***** PROVIDED DATA

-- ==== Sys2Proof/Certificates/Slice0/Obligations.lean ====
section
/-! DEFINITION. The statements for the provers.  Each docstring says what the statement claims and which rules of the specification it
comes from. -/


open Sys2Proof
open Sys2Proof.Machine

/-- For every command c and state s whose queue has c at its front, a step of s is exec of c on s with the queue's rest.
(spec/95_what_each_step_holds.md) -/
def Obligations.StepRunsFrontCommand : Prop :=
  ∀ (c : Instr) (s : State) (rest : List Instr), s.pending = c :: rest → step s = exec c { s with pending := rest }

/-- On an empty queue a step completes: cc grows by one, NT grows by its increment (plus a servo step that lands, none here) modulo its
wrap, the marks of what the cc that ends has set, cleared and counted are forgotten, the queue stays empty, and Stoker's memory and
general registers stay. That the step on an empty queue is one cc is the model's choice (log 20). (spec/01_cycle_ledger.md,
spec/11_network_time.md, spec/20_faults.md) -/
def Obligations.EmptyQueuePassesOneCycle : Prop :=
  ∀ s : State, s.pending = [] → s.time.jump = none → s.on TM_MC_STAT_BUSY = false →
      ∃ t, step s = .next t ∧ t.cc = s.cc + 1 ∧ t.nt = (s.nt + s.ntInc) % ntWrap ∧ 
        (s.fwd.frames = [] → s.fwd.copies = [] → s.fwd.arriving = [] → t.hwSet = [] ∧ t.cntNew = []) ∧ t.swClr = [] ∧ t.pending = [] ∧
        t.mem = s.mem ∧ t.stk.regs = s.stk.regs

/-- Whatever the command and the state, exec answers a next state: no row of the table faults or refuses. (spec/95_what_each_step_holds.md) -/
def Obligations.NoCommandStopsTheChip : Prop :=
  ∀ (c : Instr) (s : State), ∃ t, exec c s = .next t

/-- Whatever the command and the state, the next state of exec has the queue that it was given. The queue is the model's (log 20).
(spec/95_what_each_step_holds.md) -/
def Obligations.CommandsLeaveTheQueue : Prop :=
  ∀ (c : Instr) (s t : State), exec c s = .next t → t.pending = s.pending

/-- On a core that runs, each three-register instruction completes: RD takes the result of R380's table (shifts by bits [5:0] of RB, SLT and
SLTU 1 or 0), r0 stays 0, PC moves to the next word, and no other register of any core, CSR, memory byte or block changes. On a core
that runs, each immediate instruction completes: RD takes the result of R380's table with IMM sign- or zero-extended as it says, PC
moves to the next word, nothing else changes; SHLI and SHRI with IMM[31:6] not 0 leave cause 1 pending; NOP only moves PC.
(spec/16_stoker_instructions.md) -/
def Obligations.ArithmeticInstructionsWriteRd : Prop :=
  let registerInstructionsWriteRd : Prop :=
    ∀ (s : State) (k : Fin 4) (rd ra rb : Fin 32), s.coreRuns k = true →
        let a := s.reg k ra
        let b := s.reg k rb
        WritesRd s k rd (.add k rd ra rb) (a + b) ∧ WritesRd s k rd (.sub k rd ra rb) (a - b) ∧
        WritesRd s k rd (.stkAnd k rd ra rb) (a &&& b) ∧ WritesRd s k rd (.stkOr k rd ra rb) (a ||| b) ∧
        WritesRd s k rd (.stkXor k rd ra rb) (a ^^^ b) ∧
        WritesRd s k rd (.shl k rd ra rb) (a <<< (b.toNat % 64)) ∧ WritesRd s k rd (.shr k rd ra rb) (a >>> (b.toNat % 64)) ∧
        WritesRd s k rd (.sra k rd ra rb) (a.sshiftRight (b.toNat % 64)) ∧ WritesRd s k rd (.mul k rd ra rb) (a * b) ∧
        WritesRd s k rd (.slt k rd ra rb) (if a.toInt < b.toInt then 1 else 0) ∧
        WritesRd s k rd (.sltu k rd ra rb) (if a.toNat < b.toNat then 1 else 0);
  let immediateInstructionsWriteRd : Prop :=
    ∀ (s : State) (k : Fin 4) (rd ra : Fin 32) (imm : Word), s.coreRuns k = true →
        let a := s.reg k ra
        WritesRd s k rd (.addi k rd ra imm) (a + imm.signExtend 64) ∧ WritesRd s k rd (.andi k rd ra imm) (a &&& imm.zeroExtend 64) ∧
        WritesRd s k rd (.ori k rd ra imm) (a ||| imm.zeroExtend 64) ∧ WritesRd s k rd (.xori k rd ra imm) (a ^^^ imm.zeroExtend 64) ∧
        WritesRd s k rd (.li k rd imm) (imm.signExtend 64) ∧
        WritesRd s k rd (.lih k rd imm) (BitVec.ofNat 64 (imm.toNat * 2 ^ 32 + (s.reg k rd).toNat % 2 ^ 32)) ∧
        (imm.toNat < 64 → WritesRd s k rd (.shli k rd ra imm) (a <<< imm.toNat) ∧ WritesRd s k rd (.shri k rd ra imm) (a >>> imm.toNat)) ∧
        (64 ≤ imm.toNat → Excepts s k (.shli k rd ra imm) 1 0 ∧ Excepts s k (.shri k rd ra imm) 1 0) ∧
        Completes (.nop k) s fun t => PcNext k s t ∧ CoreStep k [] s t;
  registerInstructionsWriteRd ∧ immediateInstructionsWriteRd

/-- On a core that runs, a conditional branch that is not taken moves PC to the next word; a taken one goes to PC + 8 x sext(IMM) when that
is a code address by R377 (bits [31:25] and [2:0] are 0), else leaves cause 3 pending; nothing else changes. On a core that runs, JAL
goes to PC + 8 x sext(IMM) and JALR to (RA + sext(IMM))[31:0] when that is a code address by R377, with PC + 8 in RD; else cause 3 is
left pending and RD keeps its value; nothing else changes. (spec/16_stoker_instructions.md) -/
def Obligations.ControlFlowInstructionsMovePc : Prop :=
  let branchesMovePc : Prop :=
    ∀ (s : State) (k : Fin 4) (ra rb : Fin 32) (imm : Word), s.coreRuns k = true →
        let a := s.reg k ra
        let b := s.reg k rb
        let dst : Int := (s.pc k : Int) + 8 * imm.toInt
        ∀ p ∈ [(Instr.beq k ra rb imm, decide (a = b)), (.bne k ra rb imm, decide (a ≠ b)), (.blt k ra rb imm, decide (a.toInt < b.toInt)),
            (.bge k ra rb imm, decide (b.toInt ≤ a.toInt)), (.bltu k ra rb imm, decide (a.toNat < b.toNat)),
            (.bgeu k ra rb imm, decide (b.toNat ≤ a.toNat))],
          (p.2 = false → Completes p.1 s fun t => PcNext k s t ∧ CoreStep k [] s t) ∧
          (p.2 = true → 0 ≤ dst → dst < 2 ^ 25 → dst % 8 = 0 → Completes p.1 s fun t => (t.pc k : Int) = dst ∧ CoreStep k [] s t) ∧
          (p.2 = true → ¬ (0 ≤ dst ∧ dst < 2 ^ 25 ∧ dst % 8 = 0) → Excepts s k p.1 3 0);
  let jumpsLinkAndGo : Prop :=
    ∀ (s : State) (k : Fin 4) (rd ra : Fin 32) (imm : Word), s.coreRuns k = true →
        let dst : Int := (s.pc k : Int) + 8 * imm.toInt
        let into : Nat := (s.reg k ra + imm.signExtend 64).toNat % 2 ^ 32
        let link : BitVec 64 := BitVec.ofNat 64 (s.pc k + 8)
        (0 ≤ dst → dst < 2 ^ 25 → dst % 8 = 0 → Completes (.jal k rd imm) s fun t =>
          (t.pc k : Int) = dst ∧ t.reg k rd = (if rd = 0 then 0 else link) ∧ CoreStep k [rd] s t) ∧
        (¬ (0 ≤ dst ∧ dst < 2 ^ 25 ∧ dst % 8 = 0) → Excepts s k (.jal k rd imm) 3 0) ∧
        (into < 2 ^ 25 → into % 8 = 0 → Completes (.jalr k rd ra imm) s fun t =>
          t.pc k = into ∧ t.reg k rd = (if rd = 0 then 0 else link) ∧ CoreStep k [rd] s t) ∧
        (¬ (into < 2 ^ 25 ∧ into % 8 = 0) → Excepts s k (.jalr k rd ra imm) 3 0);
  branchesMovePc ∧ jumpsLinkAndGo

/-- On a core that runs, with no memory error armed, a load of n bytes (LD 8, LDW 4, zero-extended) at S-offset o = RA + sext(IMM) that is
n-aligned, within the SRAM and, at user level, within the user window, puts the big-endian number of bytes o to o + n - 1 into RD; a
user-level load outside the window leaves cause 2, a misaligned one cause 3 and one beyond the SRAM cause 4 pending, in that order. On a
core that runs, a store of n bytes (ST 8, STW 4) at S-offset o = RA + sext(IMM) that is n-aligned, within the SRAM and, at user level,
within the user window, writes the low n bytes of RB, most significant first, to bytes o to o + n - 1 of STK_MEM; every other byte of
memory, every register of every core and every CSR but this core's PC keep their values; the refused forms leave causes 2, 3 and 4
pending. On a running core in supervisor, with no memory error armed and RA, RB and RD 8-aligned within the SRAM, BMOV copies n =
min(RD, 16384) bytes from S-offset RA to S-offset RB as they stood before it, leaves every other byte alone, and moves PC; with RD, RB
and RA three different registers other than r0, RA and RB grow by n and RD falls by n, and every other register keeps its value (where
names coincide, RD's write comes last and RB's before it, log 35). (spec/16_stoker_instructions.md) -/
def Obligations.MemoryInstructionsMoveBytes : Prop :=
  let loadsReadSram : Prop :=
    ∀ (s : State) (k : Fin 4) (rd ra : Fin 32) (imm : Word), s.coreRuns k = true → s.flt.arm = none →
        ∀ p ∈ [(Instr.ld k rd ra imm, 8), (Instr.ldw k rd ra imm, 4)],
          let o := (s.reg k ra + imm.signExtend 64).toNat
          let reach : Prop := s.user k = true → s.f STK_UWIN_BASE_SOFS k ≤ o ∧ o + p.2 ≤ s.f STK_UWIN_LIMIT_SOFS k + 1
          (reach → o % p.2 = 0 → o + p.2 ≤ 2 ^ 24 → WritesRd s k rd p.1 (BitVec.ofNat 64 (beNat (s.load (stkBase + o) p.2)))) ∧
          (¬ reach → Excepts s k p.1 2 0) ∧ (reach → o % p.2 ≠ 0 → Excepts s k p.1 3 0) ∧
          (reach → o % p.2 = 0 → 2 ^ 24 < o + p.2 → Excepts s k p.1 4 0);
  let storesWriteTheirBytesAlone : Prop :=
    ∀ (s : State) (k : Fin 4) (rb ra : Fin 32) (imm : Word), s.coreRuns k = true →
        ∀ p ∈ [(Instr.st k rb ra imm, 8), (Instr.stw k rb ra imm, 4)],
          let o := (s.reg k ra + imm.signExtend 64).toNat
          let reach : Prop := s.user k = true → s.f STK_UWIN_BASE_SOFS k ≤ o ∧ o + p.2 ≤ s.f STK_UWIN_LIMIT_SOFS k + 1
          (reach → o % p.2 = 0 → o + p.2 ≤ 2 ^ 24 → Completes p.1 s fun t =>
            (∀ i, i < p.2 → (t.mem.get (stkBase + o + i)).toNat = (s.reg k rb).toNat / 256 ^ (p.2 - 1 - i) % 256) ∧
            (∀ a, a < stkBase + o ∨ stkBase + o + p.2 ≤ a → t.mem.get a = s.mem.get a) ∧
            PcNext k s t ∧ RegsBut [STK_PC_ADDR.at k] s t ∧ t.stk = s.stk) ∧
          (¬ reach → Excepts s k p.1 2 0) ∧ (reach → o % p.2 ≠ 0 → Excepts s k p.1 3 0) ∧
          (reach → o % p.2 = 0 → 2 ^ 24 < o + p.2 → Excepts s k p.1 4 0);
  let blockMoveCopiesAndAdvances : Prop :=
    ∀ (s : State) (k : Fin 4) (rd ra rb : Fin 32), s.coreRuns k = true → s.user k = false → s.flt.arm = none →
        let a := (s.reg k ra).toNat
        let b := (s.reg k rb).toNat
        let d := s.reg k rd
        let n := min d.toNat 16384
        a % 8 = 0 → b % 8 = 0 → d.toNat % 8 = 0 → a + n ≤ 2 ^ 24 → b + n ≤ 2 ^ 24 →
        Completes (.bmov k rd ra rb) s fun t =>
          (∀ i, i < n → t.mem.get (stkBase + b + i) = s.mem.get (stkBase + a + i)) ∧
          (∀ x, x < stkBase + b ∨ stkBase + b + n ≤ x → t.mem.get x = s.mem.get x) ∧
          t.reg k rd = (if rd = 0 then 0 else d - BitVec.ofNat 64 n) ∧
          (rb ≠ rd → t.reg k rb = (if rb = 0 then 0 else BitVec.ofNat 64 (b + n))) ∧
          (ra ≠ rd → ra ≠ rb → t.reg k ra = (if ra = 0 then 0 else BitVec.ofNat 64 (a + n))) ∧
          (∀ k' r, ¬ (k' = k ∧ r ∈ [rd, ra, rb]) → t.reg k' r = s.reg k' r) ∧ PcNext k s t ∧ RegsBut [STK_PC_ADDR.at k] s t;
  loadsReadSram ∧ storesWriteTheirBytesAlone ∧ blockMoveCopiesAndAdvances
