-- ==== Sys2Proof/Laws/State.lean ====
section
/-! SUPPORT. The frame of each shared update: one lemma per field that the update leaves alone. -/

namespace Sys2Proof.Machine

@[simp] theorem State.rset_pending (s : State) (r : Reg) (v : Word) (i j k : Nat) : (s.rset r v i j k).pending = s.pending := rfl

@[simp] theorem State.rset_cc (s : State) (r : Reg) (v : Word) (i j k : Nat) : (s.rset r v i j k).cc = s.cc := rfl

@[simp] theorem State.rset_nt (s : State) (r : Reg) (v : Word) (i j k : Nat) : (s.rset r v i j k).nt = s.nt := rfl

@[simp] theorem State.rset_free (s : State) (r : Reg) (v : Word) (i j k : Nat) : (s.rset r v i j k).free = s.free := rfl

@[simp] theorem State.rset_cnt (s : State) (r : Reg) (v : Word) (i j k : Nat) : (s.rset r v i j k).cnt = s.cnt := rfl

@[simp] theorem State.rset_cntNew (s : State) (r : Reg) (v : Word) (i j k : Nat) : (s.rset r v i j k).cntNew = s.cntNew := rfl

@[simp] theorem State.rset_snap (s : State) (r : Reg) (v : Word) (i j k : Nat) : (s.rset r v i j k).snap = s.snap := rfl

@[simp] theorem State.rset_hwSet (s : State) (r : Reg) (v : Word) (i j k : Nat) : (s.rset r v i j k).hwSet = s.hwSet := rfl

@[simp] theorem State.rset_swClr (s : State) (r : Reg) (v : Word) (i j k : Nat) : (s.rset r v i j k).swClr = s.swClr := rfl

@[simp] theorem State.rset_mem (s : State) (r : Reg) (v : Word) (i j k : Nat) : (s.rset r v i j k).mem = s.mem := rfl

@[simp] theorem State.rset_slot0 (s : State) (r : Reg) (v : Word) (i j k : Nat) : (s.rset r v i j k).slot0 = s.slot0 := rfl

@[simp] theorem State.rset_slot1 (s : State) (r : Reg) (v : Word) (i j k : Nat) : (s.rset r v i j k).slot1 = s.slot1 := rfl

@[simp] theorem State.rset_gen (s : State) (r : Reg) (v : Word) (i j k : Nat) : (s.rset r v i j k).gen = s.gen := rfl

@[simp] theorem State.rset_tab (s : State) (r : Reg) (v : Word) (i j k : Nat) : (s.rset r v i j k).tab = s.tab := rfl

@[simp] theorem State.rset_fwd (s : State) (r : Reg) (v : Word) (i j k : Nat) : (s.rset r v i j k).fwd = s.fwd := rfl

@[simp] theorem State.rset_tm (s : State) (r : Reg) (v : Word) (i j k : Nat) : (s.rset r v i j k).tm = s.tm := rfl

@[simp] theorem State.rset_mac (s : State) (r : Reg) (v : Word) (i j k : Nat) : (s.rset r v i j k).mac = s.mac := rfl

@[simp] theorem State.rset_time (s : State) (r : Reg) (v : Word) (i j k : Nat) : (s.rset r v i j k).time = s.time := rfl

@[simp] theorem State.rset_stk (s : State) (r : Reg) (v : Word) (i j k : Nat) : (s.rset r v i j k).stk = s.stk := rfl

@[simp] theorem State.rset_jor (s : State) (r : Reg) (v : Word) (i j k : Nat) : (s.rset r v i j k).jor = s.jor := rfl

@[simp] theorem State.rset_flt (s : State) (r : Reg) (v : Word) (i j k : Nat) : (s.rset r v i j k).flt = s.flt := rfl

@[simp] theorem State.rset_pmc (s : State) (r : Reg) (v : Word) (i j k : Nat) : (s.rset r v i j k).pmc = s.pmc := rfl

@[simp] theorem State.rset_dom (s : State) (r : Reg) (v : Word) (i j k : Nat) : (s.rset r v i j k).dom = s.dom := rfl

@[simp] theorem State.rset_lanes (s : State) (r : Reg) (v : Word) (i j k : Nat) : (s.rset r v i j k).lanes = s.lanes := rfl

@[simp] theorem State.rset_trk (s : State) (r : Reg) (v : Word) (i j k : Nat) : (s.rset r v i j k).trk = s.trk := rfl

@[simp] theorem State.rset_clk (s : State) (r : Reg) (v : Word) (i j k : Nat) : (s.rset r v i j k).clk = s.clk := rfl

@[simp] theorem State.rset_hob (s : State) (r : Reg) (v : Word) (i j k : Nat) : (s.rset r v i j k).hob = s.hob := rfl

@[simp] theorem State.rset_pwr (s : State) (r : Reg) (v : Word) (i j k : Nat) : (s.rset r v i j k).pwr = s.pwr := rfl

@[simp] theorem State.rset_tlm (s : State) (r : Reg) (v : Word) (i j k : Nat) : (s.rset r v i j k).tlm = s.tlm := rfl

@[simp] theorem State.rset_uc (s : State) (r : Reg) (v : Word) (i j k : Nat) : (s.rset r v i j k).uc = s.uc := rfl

**********

* **TASK DESCRIPTION**
Return exactly the leading lines of the listing, stopping after the line in which "open Sys2Proof.Machine" occurs.

* **TASK ANSWER**
-- ==== Sys2Proof/Certificates/Slice0/Obligations.lean ====
section
/-! DEFINITION. The statements for the provers.  Each docstring says what the statement claims and which rules of the specification it
comes from. -/


open Sys2Proof
open Sys2Proof.Machine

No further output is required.